/-- The stages of start-up (R524, R525, R357, Tables 22.1 and 22.9): a stage ends once those that it depends on have, in any order that they allow; bad images
and a failed stack stop the chip in BOOT_FAIL with the stage; a self-test fault of the system leaves READY with its status; a chip whose eight
stages have ended is READY. -/
def Sys2Proof.Claims.StartUp : Prop :=
  ∀ (s : State) (fromB : Bool) (absent : BitVec 16) (cap : Byte) (caps : List Nat) (up : BitVec 64),
    let c := s.chip
    let y := c.sys
    let open' (n : Nat) : Prop := y.stageOpen n = true
    let ends (r : BootResult) (n : Nat) : Prop := ∃ t, exec (.bootStageEnd r) s = .next t ∧ t.chip.sys.ended = y.ended ||| (1#8 <<< n) ∧
      t.chip.cores = c.cores ∧ t.time = s.time
    (y.ended = 0 → y.bootFail = false → y.tripped = false → y.failQuiet = false → open' 0 ∧ ∀ n, 0 < n → n < 8 → ¬open' n) ∧
    (y.tripped = true → ∀ n, ¬open' n) ∧ (y.ended = 0xFE → y.bootFail = false → y.stage = 0) ∧ (y.ended = 0xFF → y.bootFail = false → y.ready = true) ∧
    (open' 0 → c.power.aOk = true → ends .supplies 0) ∧ (open' 1 → ends (.image fromB) 1) ∧ (open' 2 → ends (.repairTable []) 2) ∧
    (open' 3 → ends (.memory cap absent) 3) ∧ (open' 4 → ends (.ports caps) 4) ∧ (open' 5 → ends (.links up) 5) ∧
    (open' 6 → ends (.selfTest []) 6) ∧ (open' 7 → ends (.system true) 7) ∧
    (open' 1 → ∃ t, exec (.bootStageEnd .imagesBad) s = .next t ∧ t.chip.sys.bootFail = true ∧ t.chip.sys.failedStage = 1 ∧
      t.chip.sys.stage = 9 ∧ t.chip.sys.alert = true) ∧
    (open' 3 → ∃ t, exec (.bootStageEnd .stackFailed) s = .next t ∧ t.chip.sys = { y with bootFail := true, failedStage := 3, status := 14 }) ∧
    (open' 7 → ∃ t, exec (.bootStageEnd (.system false)) s = .next t ∧ t.chip.sys.failedStage = 7 ∧ t.chip.sys.bootFail = y.bootFail) ∧
    (y.stageOpen 3 = false → exec (.bootStageEnd .stackFailed) s = .next s)

/-- Pins (R543, R563, R570): SMBus reads REP_BOOT and REP_STATE; the test access port answers IDCODE 0x1810045B, and while READY every other
instruction acts as BYPASS; without the reference clock no link is up, and its return lets links train. -/
def Sys2Proof.Claims.Pins : Prop :=
  ∀ (s : State),
    let y := s.chip.sys
    let sysNow (z : Sys) : Host.Outcome State Fault Refusal := .next (chipNow s { s.chip with sys := z })
    (∃ t, exec .smbusReadBoot s = .next t ∧ t = chipNow s { s.chip with sys := { y with smbus := t.chip.sys.smbus } } ∧
      t.chip.sys.smbus.toNat % 16 = y.stage ∧ t.chip.sys.smbus.toNat / 16 % 16 = y.failedStage.toNat ∧
      t.chip.sys.smbus.toNat / 2 ^ 16 % 2 ^ 16 = y.status.toNat) ∧
    (∃ t, exec .smbusReadState s = .next t ∧ t = chipNow s { s.chip with sys := { y with smbus := t.chip.sys.smbus } } ∧
      t.chip.sys.smbus.getLsbD 0 = y.imageB ∧ t.chip.sys.smbus.getLsbD 5 = y.mpLost ∧ t.chip.sys.smbus.getLsbD 6 = y.failQuiet ∧
      t.chip.sys.smbus.toNat / 2 ^ 32 = y.switches.toNat) ∧
    exec .jtagIdcode s = sysNow { y with tap := 1, tdo := 0x1810045B, boundary := false } ∧
    exec .jtagBypass s = sysNow { y with tap := 0, tdo := 0, boundary := false } ∧
    (y.ready = true → exec .jtagExtest s = sysNow { y with tap := 0, tdo := 0, boundary := false } ∧
      exec .jtagSamplePreload s = sysNow { y with tap := 0, tdo := 0, boundary := false }) ∧
    (y.ready = false → exec .jtagExtest s = sysNow { y with tap := 3, tdo := 0, boundary := true } ∧
      exec .jtagSamplePreload s = sysNow { y with tap := 2, tdo := 0, boundary := false }) ∧
    (∃ t, exec .referenceClockLoss s = .next t ∧ t.chip.sys = { y with refclk := false } ∧ t.chip.mem = s.chip.mem ∧
      ∀ p, (t.chip.port p).link ≠ 2) ∧
    (∃ t, exec .referenceClockReturn s = .next t ∧ t.chip.sys = { y with refclk := true } ∧ t.chip.mem = s.chip.mem ∧
      ∀ p, (s.chip.port p).link = 1 → (t.chip.port p).link = 2)

namespace Sys2Proof.Claims

open Sys2Proof.Machine

/-- Job `h` is `j`, with the moult `m` armed under the plan `p`. -/
abbrev Moulting (s : State) (h : JobId) (j : Job) (m : Moult) (p : Plan) : Prop :=
  s.chip.job h = some j ∧ j.moult = some m ∧ j.plan = some p

/-- Job `h` is `j`, with the mode change `m` armed on group `g`, the only one. -/
abbrev Changing (s : State) (g : GroupId) (h : JobId) (j : Job) (m : ModeChange) : Prop :=
  s.chip.jobs = [(h.toNat, j)] ∧ j.mode = some m ∧ m.group = g

/-- The sequencer of die `d` has ended the layer in progress as `r` and goes to a phase, and nothing but sequencers and memory has
changed. -/
def Phase (s t : State) (d : DieId) (x : DieRun) (r : LayerRun) (phase : Nat) : Prop :=
  t.chip.seq d.toNat = { x.seq with layers := x.seq.layers.set x.seq.current r, phase := BitVec.ofNat 4 phase } ∧
  (∀ i, i ≠ d.toNat → t.chip.seq i = s.chip.seq i) ∧ t.chip.jobs = s.chip.jobs ∧ t.chip.cores = s.chip.cores ∧ t.time = s.time

/-- The sequencer takes the next layer in phase `again`, or after the last one starts phase `last` with layer `first`. -/
def NextLayer (s t : State) (d : DieId) (x : DieRun) (r : LayerRun) (again last first : Nat) : Prop :=
  let more := x.seq.current + 1 < x.seq.layers.length
  t.chip.seq d.toNat = { x.seq with
    layers := x.seq.layers.set x.seq.current r, current := if more then x.seq.current + 1 else first
    phase := BitVec.ofNat 4 (if more then again else last) } ∧
  (∀ i, i ≠ d.toNat → t.chip.seq i = s.chip.seq i) ∧ t.chip.jobs = s.chip.jobs ∧ t.chip.cores = s.chip.cores
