/-- The oldest entry of the line that has not been sent is sent (R360). -/
theorem Chip.wbSend_oldest (hnew : e.sent = false) (hpre : ∀ y ∈ pre, y.line = line → y.sent = true) :
    c.wbSend cl line = c.setCluster cl { c.cluster cl with wb := pre ++ { e with sent := true } :: post } := by
  have hidx : (c.cluster cl).wb.findIdx? (fun e => e.line == line && !e.sent) = some pre.length := by
    rw [hwb]
    exact findIdx?_eq_first (fun y hy => Bool.and_eq_false_imp.mpr fun h => congrArg not (hpre y hy (beq_iff_eq.mp h)))
      (Bool.and_eq_true_iff.mpr ⟨beq_iff_eq.mpr hline, congrArg not hnew⟩)
  simp only [Chip.wbSend, Chip.modCluster, hidx]
  rw [hwb, modNth_append_cons]

/-- The oldest sent entry of the line leaves the buffer, is performed, and may let cores of its cluster go on (R359). -/
theorem Chip.homeWrite_oldest (hsent : e.sent = true) (hpre : ∀ y ∈ pre, y.line = line → y.sent = false) :
    c.homeWrite cl line = ((c.setCluster cl { c.cluster cl with wb := pre ++ post }).performEntry e).wakeCluster cl := by
  have hfirst : ∀ y ∈ pre, (y.line == line && y.sent) = false := fun y hy =>
    Bool.and_eq_false_imp.mpr fun h => hpre y hy (beq_iff_eq.mp h)
  have hself : (e.line == line && e.sent) = true := Bool.and_eq_true_iff.mpr ⟨beq_iff_eq.mpr hline, hsent⟩
  simp only [Chip.homeWrite, hwb, find?_eq_first hfirst hself, findIdx?_eq_first hfirst hself, Option.getD_some,
    List.eraseIdx_append_of_length_le (Nat.le_refl _), Nat.sub_self, List.eraseIdx_cons_zero]

end

/-! ### What the write of an entry makes of memory (R359) -/

/-- Memory with each byte of a list written at its offset from an address. -/
def Memory.setAll (m : Memory) (a : Nat) (l : List (Nat × Byte)) : Memory := l.foldl (fun m p => m.set (a + p.1) p.2) m

theorem Memory.get_setAll_other {a y : Nat} {l : List (Nat × Byte)} (m : Memory) (h : ∀ p ∈ l, y ≠ a + p.1) :
    (m.setAll a l).get y = m.get y :=
  List.foldlRecOn (motive := fun m' : Memory => m'.get y = m.get y) _ _ rfl fun m' hm p hp => by
    rw [Memory.get_set, if_neg (h p hp), hm]

/-- Bytes at offsets without repetition all read back. -/
theorem Memory.get_setAll {a : Nat} {l : List (Nat × Byte)} (m : Memory) (hl : (l.map Prod.fst).Nodup) {p : Nat × Byte} (hp : p ∈ l) :
    (m.setAll a l).get (a + p.1) = p.2 := by
  induction l generalizing m with
  | nil => cases hp
  | cons q l ih =>
    obtain ⟨hq, hl⟩ := List.nodup_cons.mp hl
    rcases List.mem_cons.mp hp with rfl | hp
    · have hlast : ∀ r ∈ l, a + p.1 ≠ a + r.1 := fun r hr h => hq (Nat.add_left_cancel h ▸ List.mem_map_of_mem hr)
      exact (Memory.get_setAll_other (m.set (a + p.1) p.2) hlast).trans (by simp)
    · exact ih (m.set (a + q.1) q.2) hl hp

/-- Populated memory is tier 1, as much of tier 2 as is fitted, and as much of each port of tier 3 (Table 12.2). -/
theorem MemState.populated_iff {m : MemState} {a : Nat} : m.populated a = true ↔ a < tier1End ∨
    (tier2Base ≤ a ∧ a < tier3Base ∧ a - tier2Base < m.tier2Bytes) ∨
    (tier3Base ≤ a ∧ a < tier3End ∧ (a - tier3Base) % tier2Base < (nth 0 m.t3Cap ((a - tier3Base) / tier2Base)).toNat) := by
  unfold MemState.populated
  by_cases hone : a < tier1End
  · simp [hone]
  · by_cases htwo : tier2Base ≤ a ∧ a < tier3Base
    · simp [hone, htwo, Nat.not_le.mpr htwo.2]
    · by_cases hthree : tier3Base ≤ a ∧ a < tier3End
      · simp [hone, hthree, Nat.not_lt.mpr hthree.1]
      · simp only [Bool.and_eq_true, decide_eq_true_eq, hone, htwo, hthree, if_false, Bool.false_eq_true,
          ← and_assoc, false_and, or_self]

/-- The tiers begin and end at whole lines: a line with a populated byte is populated from its first byte. -/
theorem MemState.populated_line {m : MemState} {line off : Nat} (hoff : off < 64) (h : m.populated (64 * line + off) = true) :
    m.populated (64 * line) = true := by
  rw [MemState.populated_iff] at h ⊢
  simp only [tier1End, tier2Base, tier3Base, tier3End] at h ⊢
  rcases h with hone | ⟨hlow, hhigh, hcap⟩ | ⟨hlow, hhigh, hcap⟩
  · exact .inl (by omega)
  · exact .inr (.inl (by omega))
  · have hport : (64 * line - 0x020000000000) / 0x010000000000 = (64 * line + off - 0x020000000000) / 0x010000000000 := by omega
    have hoffset : (64 * line - 0x020000000000) % 0x010000000000 ≤ (64 * line + off - 0x020000000000) % 0x010000000000 := by omega
    refine .inr (.inr ⟨by omega, by omega, ?_⟩)
    rw [hport]
    exact Nat.lt_of_le_of_lt hoffset hcap

theorem MemState.populated_put (m : MemState) (a : Nat) (bs : List Byte) : (m.put a bs).populated = m.populated := by
  unfold MemState.put MemState.touch
  split <;> rfl

theorem MemState.put_byte {m : MemState} {a : Nat} (b : Byte) (h : m.populated a = true) : (m.put a [b]).bytes = m.bytes.set a b :=
  if_pos h

/-- Bytes stored one by one where memory is populated. -/
theorem Chip.foldl_store_bytes {c : Chip} {a : Nat} {l : List (Nat × Byte)} (h : ∀ p ∈ l, c.mem.populated (a + p.1) = true) :
    (l.foldl (fun (c : Chip) p => c.store (a + p.1) [p.2]) c).mem.bytes = c.mem.bytes.setAll a l := by
  induction l generalizing c with
  | nil => rfl
  | cons p l ih =>
    obtain ⟨hp, hl⟩ := List.forall_mem_cons.mp h
    have hmem : (c.store (a + p.1) [p.2]).mem = c.mem.put (a + p.1) [p.2] := rfl
    have hrest : ∀ q ∈ l, (c.store (a + p.1) [p.2]).mem.populated (a + q.1) = true := fun q hq => by
      rw [hmem, MemState.populated_put]
      exact hl q hq
    rw [List.foldl_cons, ih hrest, hmem, MemState.put_byte _ hp]
    rfl

section
variable (c : Chip) (e : WbEntry)

theorem Chip.written_performEntry : c.Written (c.performEntry e) := by
  unfold Chip.performEntry
  refine Written.ite ⟨_, _, rfl⟩ (.trans (b := if e.bytes.length == 64 then _ else _) ?_ (.ite ⟨_, _, rfl⟩ (.refl _)))
  exact .ite (written_store ..) (written_foldl _ (fun c p => c.written_store ..) _ c)

variable {c e}
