-- ==== Sys2Proof/Machine/Operands.lean ====
section
/-! DEFINITION. The operand forms: multi-byte fields read from byte lists (00_scope.md R9, 20_memory.md R42), the
collision record (30_encoding.md R70), and the event records written to EV_LOG (R73, R75). -/

namespace Sys2Proof.Machine

/-- Element `i` of a byte list; every caller has checked the length. -/
def byteAt (l : List Byte) (i : Nat) : Byte := l.getD i 0

/-- `be16` of R9. -/
def be16 (l : List Byte) (i : Nat) : BitVec 16 := byteAt l i ++ byteAt l (i + 1)

/-- `be32` of R9. -/
def be32 (l : List Byte) (i : Nat) : Word :=
  byteAt l i ++ byteAt l (i + 1) ++ byteAt l (i + 2) ++ byteAt l (i + 3)

/-- The bytes `v[15:8], v[7:0]` of a length or count (R73, log 15). -/
def lengthBytes (v : Nat) : List Byte := [BitVec.ofNat 8 (v / 256), BitVec.ofNat 8 v]

/-- The bytes of a 16-bit value, the most significant first (R42). -/
def halfBytes (v : BitVec 16) : List Byte := [v.extractLsb' 8 8, v.extractLsb' 0 8]

/-- The bytes of a telemetry value, the most significant first (R73). -/
def valueBytes (v : Word) : List Byte :=
  [v.extractLsb' 24 8, v.extractLsb' 16 8, v.extractLsb' 8 8, v.extractLsb' 0 8]

/-- The least number of data bytes of a collision record (R70, R144). -/
def collisionMinLength : Nat := 11

/-- The collision record at the start of `data` (R70, R143). -/
def readCollision (data : List Byte) : CollisionRecord where
  x := be16 data 0
  y := be16 data 2
  z := be16 data 4
  axis := byteAt data 6
  xMagnitude := be16 data 7
  yMagnitude := be16 data 9
  extra := data.drop 11

/-- The signed reading of a collision component, `sext_16` of R8 (R70; two's complement is PRESUMED, log 14). -/
def signedComponent (v : BitVec 16) : Int := v.toInt

/-- MALFORMED reason codes (R75). -/
def malformedCode : MalformedReason → Byte
  | .short => 0x01
  | .truncated => 0x02
  | .overflow => 0x03
  | .collisionShort => 0x04

/-- One field entry of a TELEMETRY record (R73, R166). -/
def fieldRecord (f : TelemetryField) : List Byte := f.group :: BitVec.ofNat 8 f.bit :: valueBytes f.value

/-- The byte record of an event (R73). -/
def eventRecord : Event → List Byte
  | .sendAccepted seq => [0x01, seq]
  | .sendRejectedBusy => [0x02, 0x01]
  | .response seq rc warn data => [0x03, seq, rc, warn] ++ lengthBytes data.length ++ data
  | .timeout seq => [0x04, seq]
  | .telemetry warn fields => [0x05, warn, BitVec.ofNat 8 fields.length] ++ fields.flatMap fieldRecord
  | .collision warn r =>
      [0x06, warn] ++ halfBytes r.x ++ halfBytes r.y ++ halfBytes r.z ++ [r.axis] ++ halfBytes r.xMagnitude
        ++ halfBytes r.yMagnitude ++ lengthBytes r.extra.length ++ r.extra
  | .sleepWarning warn => [0x07, warn]
  | .sleeping warn => [0x08, warn]
  | .telemetryError warn expected actual => [0x09, warn] ++ lengthBytes expected ++ lengthBytes actual
  | .unmatched seq warn => [0x0A, seq, warn]
  | .malformed reason => [0x0B, malformedCode reason]

end Sys2Proof.Machine
end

_Assignment:_ Starting at the first line of the records above, please copy every line exactly through the line containing "let ends (r", and stop there.

_Written response:_
/-- The stages of start-up (R524, R525, R357, Tables 22.1 and 22.9): a stage ends once those that it depends on have, in any order that they allow; bad images
and a failed stack stop the chip in BOOT_FAIL with the stage; a self-test fault of the system leaves READY with its status; a chip whose eight
stages have ended is READY. -/
def Sys2Proof.Claims.StartUp : Prop :=
  ∀ (s : State) (fromB : Bool) (absent : BitVec 16) (cap : Byte) (caps : List Nat) (up : BitVec 64),
    let c := s.chip
    let y := c.sys
    let open' (n : Nat) : Prop := y.stageOpen n = true
    let ends (r : BootResult) (n : Nat) : Prop := ∃ t, exec (.bootStageEnd r) s = .next t ∧ t.chip.sys.ended = y.ended ||| (1#8 <<< n) ∧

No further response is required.